**Your objective:**
The listing below must be copied exactly and in full.

**Dataset records:**
---+---

-- ==== Sys2Proof/WellFormed.lean ====
section
/-! DEFINITION. Which instructions are well-formed: those whose declared register operands each name a register (R47).
An ill-formed one is still decoded and run; running it is the fault REG_INDEX_RANGE (R60, R96). -/

namespace Sys2Proof

/-- The register operand bytes an instruction declares, A before B: the table of R60. -/
def Instr.regOperands : Instr → List Byte
  | .hlt => []
  | .ldi a _ => [a]
  | .prn a => [a]
  | .add a b => [a, b]
  | .mul a b => [a, b]
  | .push a => [a]
  | .pop a => [a]
  | .call a => [a]
  | .ret => []
  | .jmp a => [a]
  | .cmp a b => [a, b]
  | .jeq a => [a]
  | .jne a => [a]
  | .st a b => [a, b]

/-- Every declared register operand is 0 to 7 (R47, R60). -/
def Instr.wellFormed (i : Instr) : Bool :=
  i.regOperands.all fun p => decide (p.toNat ≤ 7)

end Sys2Proof
end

---+---

**Answer section:**
-- ==== Sys2Proof/WellFormed.lean ====
section
/-! DEFINITION. Which instructions are well-formed: those whose declared register operands each name a register (R47).
An ill-formed one is still decoded and run; running it is the fault REG_INDEX_RANGE (R60, R96). -/

namespace Sys2Proof

/-- The register operand bytes an instruction declares, A before B: the table of R60. -/
def Instr.regOperands : Instr → List Byte
  | .hlt => []
  | .ldi a _ => [a]
  | .prn a => [a]
  | .add a b => [a, b]
  | .mul a b => [a, b]
  | .push a => [a]
  | .pop a => [a]
  | .call a => [a]
  | .ret => []
  | .jmp a => [a]
  | .cmp a b => [a, b]
  | .jeq a => [a]
  | .jne a => [a]
  | .st a b => [a, b]

/-- Every declared register operand is 0 to 7 (R47, R60). -/
def Instr.wellFormed (i : Instr) : Bool :=
  i.regOperands.all fun p => decide (p.toNat ≤ 7)

end Sys2Proof
end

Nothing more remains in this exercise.